Monday, November 29, 2010

Home and homeless....



"The man who finds his homeland sweet is still a tender beginner; he to whom every soil is as his native one is already strong; but he is perfect for whom the entire world is as a foreign land." -- Hugo of St. Victor, Didascalicon iii

This twelfth century monk knew what he was talking about. He'd come as a boy to Paris from Saxony. The French city did not feel like home to him. He disclosed to students who might have suffered from a similar homesickness: "From boyhood I have dwelt on foreign soil, and I know with what grief sometimes the mind takes leave of the narrow hearth of a peasant's hut, and I know too how frankly it afterwards disdains marble firesides and paneled halls."

Hugo of St. Victor was himself "someone for whom the entire world is as a foreign land." In short, he was a pilgrim, "peregrinus," and he leaned on an image from his Augustinian training. In his "Confessions," Augustine used "pilgrim" to describe the Christian's sojourn on this earth, a spiritual displacement. For Augustine had experienced a physical displacement similar to Hugo of St. Victor's when he left North Africa to continue his studies in Milan. There he encountered the cultural disdain people reserved for someone born in one of the Roman colonies in North Africa. Like Hugo of St. Victor, Augustine was spiritually and physically a "pilgrim."

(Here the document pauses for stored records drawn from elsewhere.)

@[simp] theorem State.onContext_phase (s : State) (x : Nat) (f : Ctx → Ctx) : (s.onContext x f).phase = s.phase := rfl
@[simp] theorem State.onContext_failst (s : State) (x : Nat) (f : Ctx → Ctx) : (s.onContext x f).failst = s.failst := rfl
@[simp] theorem State.onContext_rreason (s : State) (x : Nat) (f : Ctx → Ctx) : (s.onContext x f).rreason = s.rreason := rfl
@[simp] theorem State.onContext_tick (s : State) (x : Nat) (f : Ctx → Ctx) : (s.onContext x f).tick = s.tick := rfl
@[simp] theorem State.onContext_time (s : State) (x : Nat) (f : Ctx → Ctx) : (s.onContext x f).time = s.time := rfl
@[simp] theorem State.onContext_phaseAt (s : State) (x : Nat) (f : Ctx → Ctx) : (s.onContext x f).phaseAt = s.phaseAt := rfl
@[simp] theorem State.onContext_cores (s : State) (x : Nat) (f : Ctx → Ctx) : (s.onContext x f).cores = s.cores := rfl
@[simp] theorem State.onContext_arbiters (s : State) (x : Nat) (f : Ctx → Ctx) : (s.onContext x f).arbiters = s.arbiters := rfl
@[simp] theorem State.onContext_routes (s : State) (x : Nat) (f : Ctx → Ctx) : (s.onContext x f).routes = s.routes := rfl
@[simp] theorem State.onContext_modules (s : State) (x : Nat) (f : Ctx → Ctx) : (s.onContext x f).modules = s.modules := rfl
@[simp] theorem State.onContext_links (s : State) (x : Nat) (f : Ctx → Ctx) : (s.onContext x f).links = s.links := rfl
@[simp] theorem State.onContext_mem (s : State) (x : Nat) (f : Ctx → Ctx) : (s.onContext x f).mem = s.mem := rfl
@[simp] theorem State.onContext_memPoison (s : State) (x : Nat) (f : Ctx → Ctx) : (s.onContext x f).memPoison = s.memPoison := rfl
@[simp] theorem State.onContext_sums (s : State) (x : Nat) (f : Ctx → Ctx) : (s.onContext x f).sums = s.sums := rfl
@[simp] theorem State.onContext_reqs (s : State) (x : Nat) (f : Ctx → Ctx) : (s.onContext x f).reqs = s.reqs := rfl
@[simp] theorem State.onContext_windows (s : State) (x : Nat) (f : Ctx → Ctx) : (s.onContext x f).windows = s.windows := rfl
@[simp] theorem State.onContext_errands (s : State) (x : Nat) (f : Ctx → Ctx) : (s.onContext x f).errands = s.errands := rfl
@[simp] theorem State.onContext_outerWindow (s : State) (x : Nat) (f : Ctx → Ctx) : (s.onContext x f).outerWindow = s.outerWindow := rfl
@[simp] theorem State.onContext_receipts (s : State) (x : Nat) (f : Ctx → Ctx) : (s.onContext x f).receipts = s.receipts := rfl
@[simp] theorem State.onContext_tlb (s : State) (x : Nat) (f : Ctx → Ctx) : (s.onContext x f).tlb = s.tlb := rfl
@[simp] theorem State.onContext_walkers (s : State) (x : Nat) (f : Ctx → Ctx) : (s.onContext x f).walkers = s.walkers := rfl
@[simp] theorem State.onContext_seqs (s : State) (x : Nat) (f : Ctx → Ctx) : (s.onContext x f).seqs = s.seqs := rfl
@[simp] theorem State.onContext_devno (s : State) (x : Nat) (f : Ctx → Ctx) : (s.onContext x f).devno = s.devno := rfl
@[simp] theorem State.onContext_peers (s : State) (x : Nat) (f : Ctx → Ctx) : (s.onContext x f).peers = s.peers := rfl
@[simp] theorem State.onContext_msgbase (s : State) (x : Nat) (f : Ctx → Ctx) : (s.onContext x f).msgbase = s.msgbase := rfl
@[simp] theorem State.onContext_cons (s : State) (x : Nat) (f : Ctx → Ctx) : (s.onContext x f).cons = s.cons := rfl
@[simp] theorem State.onContext_prod (s : State) (x : Nat) (f : Ctx → Ctx) : (s.onContext x f).prod = s.prod := rfl
@[simp] theorem State.onContext_plim (s : State) (x : Nat) (f : Ctx → Ctx) : (s.onContext x f).plim = s.plim := rfl
@[simp] theorem State.onContext_soft (s : State) (x : Nat) (f : Ctx → Ctx) : (s.onContext x f).soft = s.soft := rfl
@[simp] theorem State.onContext_temp0 (s : State) (x : Nat) (f : Ctx → Ctx) : (s.onContext x f).temp0 = s.temp0 := rfl
@[simp] theorem State.onContext_temp1 (s : State) (x : Nat) (f : Ctx → Ctx) : (s.onContext x f).temp1 = s.temp1 := rfl
@[simp] theorem State.onContext_menergy (s : State) (x : Nat) (f : Ctx → Ctx) : (s.onContext x f).menergy = s.menergy := rfl
@[simp] theorem State.onContext_dline (s : State) (x : Nat) (f : Ctx → Ctx) : (s.onContext x f).dline = s.dline := rfl
@[simp] theorem State.onContext_cdrop (s : State) (x : Nat) (f : Ctx → Ctx) : (s.onContext x f).cdrop = s.cdrop := rfl
@[simp] theorem State.onContext_trip0 (s : State) (x : Nat) (f : Ctx → Ctx) : (s.onContext x f).trip0 = s.trip0 := rfl
@[simp] theorem State.onContext_trip1 (s : State) (x : Nat) (f : Ctx → Ctx) : (s.onContext x f).trip1 = s.trip1 := rfl
@[simp] theorem State.onContext_overPower (s : State) (x : Nat) (f : Ctx → Ctx) : (s.onContext x f).overPower = s.overPower := rfl
@[simp] theorem State.onContext_hot (s : State) (x : Nat) (f : Ctx → Ctx) : (s.onContext x f).hot = s.hot := rfl
@[simp] theorem State.onContext_dclWide (s : State) (x : Nat) (f : Ctx → Ctx) : (s.onContext x f).dclWide = s.dclWide := rfl
@[simp] theorem State.onContext_fatals (s : State) (x : Nat) (f : Ctx → Ctx) : (s.onContext x f).fatals = s.fatals := rfl
@[simp] theorem State.onContext_commands (s : State) (x : Nat) (f : Ctx → Ctx) : (s.onContext x f).commands = s.commands := rfl
@[simp] theorem State.onContext_messages (s : State) (x : Nat) (f : Ctx → Ctx) : (s.onContext x f).messages = s.messages := rfl
@[simp] theorem State.onContext_queues (s : State) (x : Nat) (f : Ctx → Ctx) : (s.onContext x f).queues = s.queues := rfl
@[simp] theorem State.onContext_launches (s : State) (x : Nat) (f : Ctx → Ctx) : (s.onContext x f).launches = s.launches := rfl
@[simp] theorem State.onContext_squalls (s : State) (x : Nat) (f : Ctx → Ctx) : (s.onContext x f).squalls = s.squalls := rfl
@[simp] theorem State.onContext_images (s : State) (x : Nat) (f : Ctx → Ctx) : (s.onContext x f).images = s.images := rfl
@[simp] theorem State.onContext_retiring (s : State) (x : Nat) (f : Ctx → Ctx) : (s.onContext x f).retiring = s.retiring := rfl
@[simp] theorem State.onContext_told (s : State) (x : Nat) (f : Ctx → Ctx) : (s.onContext x f).told = s.told := rfl
@[simp] theorem State.onContext_measured (s : State) (x : Nat) (f : Ctx → Ctx) : (s.onContext x f).measured = s.measured := rfl
@[simp] theorem State.onContext_spdm (s : State) (x : Nat) (f : Ctx → Ctx) : (s.onContext x f).spdm = s.spdm := rfl
@[simp] theorem State.onContext_spdmA (s : State) (x : Nat) (f : Ctx → Ctx) : (s.onContext x f).spdmA = s.spdmA := rfl
@[simp] theorem State.onContext_spdmB (s : State) (x : Nat) (f : Ctx → Ctx) : (s.onContext x f).spdmB = s.spdmB := rfl
@[simp] theorem State.onContext_spdmL (s : State) (x : Nat) (f : Ctx → Ctx) : (s.onContext x f).spdmL = s.spdmL := rfl
@[simp] theorem State.onContext_cur (s : State) (x : Nat) (f : Ctx → Ctx) : (s.onContext x f).cur = s.cur := rfl
@[simp] theorem State.onContext_turn (s : State) (x : Nat) (f : Ctx → Ctx) : (s.onContext x f).turn = s.turn := rfl
@[simp] theorem State.onContext_turns (s : State) (x : Nat) (f : Ctx → Ctx) : (s.onContext x f).turns = s.turns := rfl
@[simp] theorem State.onContext_frees (s : State) (x : Nat) (f : Ctx → Ctx) : (s.onContext x f).frees = s.frees := rfl
@[simp] theorem State.onContext_nextId (s : State) (x : Nat) (f : Ctx → Ctx) : (s.onContext x f).nextId = s.nextId := rfl

@[simp] theorem State.tell_phase (s : State) (kind n : Nat) : (s.tell kind n).phase = s.phase := rfl
@[simp] theorem State.tell_failst (s : State) (kind n : Nat) : (s.tell kind n).failst = s.failst := rfl
@[simp] theorem State.tell_rreason (s : State) (kind n : Nat) : (s.tell kind n).rreason = s.rreason := rfl
@[simp] theorem State.tell_tick (s : State) (kind n : Nat) : (s.tell kind n).tick = s.tick := rfl
@[simp] theorem State.tell_time (s : State) (kind n : Nat) : (s.tell kind n).time = s.time := rfl
@[simp] theorem State.tell_phaseAt (s : State) (kind n : Nat) : (s.tell kind n).phaseAt = s.phaseAt := rfl
@[simp] theorem State.tell_cores (s : State) (kind n : Nat) : (s.tell kind n).cores = s.cores := rfl
@[simp] theorem State.tell_arbiters (s : State) (kind n : Nat) : (s.tell kind n).arbiters = s.arbiters := rfl
@[simp] theorem State.tell_routes (s : State) (kind n : Nat) : (s.tell kind n).routes = s.routes := rfl
@[simp] theorem State.tell_modules (s : State) (kind n : Nat) : (s.tell kind n).modules = s.modules := rfl
@[simp] theorem State.tell_links (s : State) (kind n : Nat) : (s.tell kind n).links = s.links := rfl
@[simp] theorem State.tell_mem (s : State) (kind n : Nat) : (s.tell kind n).mem = s.mem := rfl
@[simp] theorem State.tell_memPoison (s : State) (kind n : Nat) : (s.tell kind n).memPoison = s.memPoison := rfl
@[simp] theorem State.tell_sums (s : State) (kind n : Nat) : (s.tell kind n).sums = s.sums := rfl
@[simp] theorem State.tell_reqs (s : State) (kind n : Nat) : (s.tell kind n).reqs = s.reqs := rfl
@[simp] theorem State.tell_windows (s : State) (kind n : Nat) : (s.tell kind n).windows = s.windows := rfl
@[simp] theorem State.tell_errands (s : State) (kind n : Nat) : (s.tell kind n).errands = s.errands := rfl
@[simp] theorem State.tell_outerWindow (s : State) (kind n : Nat) : (s.tell kind n).outerWindow = s.outerWindow := rfl
@[simp] theorem State.tell_receipts (s : State) (kind n : Nat) : (s.tell kind n).receipts = s.receipts := rfl
@[simp] theorem State.tell_tlb (s : State) (kind n : Nat) : (s.tell kind n).tlb = s.tlb := rfl
@[simp] theorem State.tell_walkers (s : State) (kind n : Nat) : (s.tell kind n).walkers = s.walkers := rfl
@[simp] theorem State.tell_seqs (s : State) (kind n : Nat) : (s.tell kind n).seqs = s.seqs := rfl
@[simp] theorem State.tell_devno (s : State) (kind n : Nat) : (s.tell kind n).devno = s.devno := rfl
@[simp] theorem State.tell_peers (s : State) (kind n : Nat) : (s.tell kind n).peers = s.peers := rfl
@[simp] theorem State.tell_msgbase (s : State) (kind n : Nat) : (s.tell kind n).msgbase = s.msgbase := rfl
@[simp] theorem State.tell_cons (s : State) (kind n : Nat) : (s.tell kind n).cons = s.cons := rfl
@[simp] theorem State.tell_prod (s : State) (kind n : Nat) : (s.tell kind n).prod = s.prod := rfl
@[simp] theorem State.tell_plim (s : State) (kind n : Nat) : (s.tell kind n).plim = s.plim := rfl
@[simp] theorem State.tell_soft (s : State) (kind n : Nat) : (s.tell kind n).soft = s.soft := rfl
@[simp] theorem State.tell_temp0 (s : State) (kind n : Nat) : (s.tell kind n).temp0 = s.temp0 := rfl
@[simp] theorem State.tell_temp1 (s : State) (kind n : Nat) : (s.tell kind n).temp1 = s.temp1 := rfl
@[simp] theorem State.tell_menergy (s : State) (kind n : Nat) : (s.tell kind n).menergy = s.menergy := rfl
@[simp] theorem State.tell_dline (s : State) (kind n : Nat) : (s.tell kind n).dline = s.dline := rfl
@[simp] theorem State.tell_cdrop (s : State) (kind n : Nat) : (s.tell kind n).cdrop = s.cdrop := rfl
@[simp] theorem State.tell_trip0 (s : State) (kind n : Nat) : (s.tell kind n).trip0 = s.trip0 := rfl
@[simp] theorem State.tell_trip1 (s : State) (kind n : Nat) : (s.tell kind n).trip1 = s.trip1 := rfl
@[simp] theorem State.tell_overPower (s : State) (kind n : Nat) : (s.tell kind n).overPower = s.overPower := rfl
@[simp] theorem State.tell_hot (s : State) (kind n : Nat) : (s.tell kind n).hot = s.hot := rfl
@[simp] theorem State.tell_dclWide (s : State) (kind n : Nat) : (s.tell kind n).dclWide = s.dclWide := rfl
@[simp] theorem State.tell_fatals (s : State) (kind n : Nat) : (s.tell kind n).fatals = s.fatals := rfl
@[simp] theorem State.tell_commands (s : State) (kind n : Nat) : (s.tell kind n).commands = s.commands := rfl
@[simp] theorem State.tell_messages (s : State) (kind n : Nat) : (s.tell kind n).messages = s.messages := rfl
@[simp] theorem State.tell_contexts (s : State) (kind n : Nat) : (s.tell kind n).contexts = s.contexts := rfl
@[simp] theorem State.tell_queues (s : State) (kind n : Nat) : (s.tell kind n).queues = s.queues := rfl
@[simp] theorem State.tell_launches (s : State) (kind n : Nat) : (s.tell kind n).launches = s.launches := rfl
@[simp] theorem State.tell_squalls (s : State) (kind n : Nat) : (s.tell kind n).squalls = s.squalls := rfl
@[simp] theorem State.tell_images (s : State) (kind n : Nat) : (s.tell kind n).images = s.images := rfl
@[simp] theorem State.tell_retiring (s : State) (kind n : Nat) : (s.tell kind n).retiring = s.retiring := rfl
@[simp] theorem State.tell_measured (s : State) (kind n : Nat) : (s.tell kind n).measured = s.measured := rfl
@[simp] theorem State.tell_spdm (s : State) (kind n : Nat) : (s.tell kind n).spdm = s.spdm := rfl
@[simp] theorem State.tell_spdmA (s : State) (kind n : Nat) : (s.tell kind n).spdmA = s.spdmA := rfl
@[simp] theorem State.tell_spdmB (s : State) (kind n : Nat) : (s.tell kind n).spdmB = s.spdmB := rfl
@[simp] theorem State.tell_spdmL (s : State) (kind n : Nat) : (s.tell kind n).spdmL = s.spdmL := rfl
@[simp] theorem State.tell_cur (s : State) (kind n : Nat) : (s.tell kind n).cur = s.cur := rfl
@[simp] theorem State.tell_turn (s : State) (kind n : Nat) : (s.tell kind n).turn = s.turn := rfl
@[simp] theorem State.tell_turns (s : State) (kind n : Nat) : (s.tell kind n).turns = s.turns := rfl
@[simp] theorem State.tell_frees (s : State) (kind n : Nat) : (s.tell kind n).frees = s.frees := rfl
@[simp] theorem State.tell_nextId (s : State) (kind n : Nat) : (s.tell kind n).nextId = s.nextId := rfl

For my part, I feel spiritually at home, maybe more so than in Berkeley. The dominant place of worship on Sundays is not the coffee shop, where Berkeley gathers its devotees of the Church of the Latte Day Saints. Here lots of people are in church on Sunday. And many of those who aren't, are at the mosque or synagogue on Friday. There's a spectrum of practicing believers, with a richness I'm just beginning to appreciate. It's not the dismissive divide between the "churched" and the "unchurched."

Such worship is not just habit: a deeper mystery sustains it. Something gets people through these fierce winters; something animates their evident civic spirit; something engenders ready discussion of a common good. So spiritually, this feels like home, and I can't share Hugo of St. Victor's spiritual displacement.

But physical displacement registers keenly. Though I love the skyscape and its palette of gunmetal blues, it's not home. The river is mighty, but it's not the grey Atlantic. And I fiercely miss friends and family in Delaware and the Bay Area, but I can't imagine them here.

Nor does being in any of these other places satisfy. I'm eager to get back, because I'm supposed to be here. More accurately, I'm called to be here. But home is not where your mail comes, nor is it where you have a job. Home is not even where you've found a calling. I'm honestly not sure "what" it is, possibly because I'm not even sure "where" it is -- at least not at the moment.

Is this the "perfection" Hugo of St. Victor was talking about? I won't aim for so lofty an ideal. But the image of the pilgrim is consoling....

1 comment:

  1. Thanks to Paul Rorem's recently published "Hugo of St. Victor" (Oxford University Press, 2009) for the quote, its origin, and the context. Edward Said quotes it in his "Orientalism," but without reference.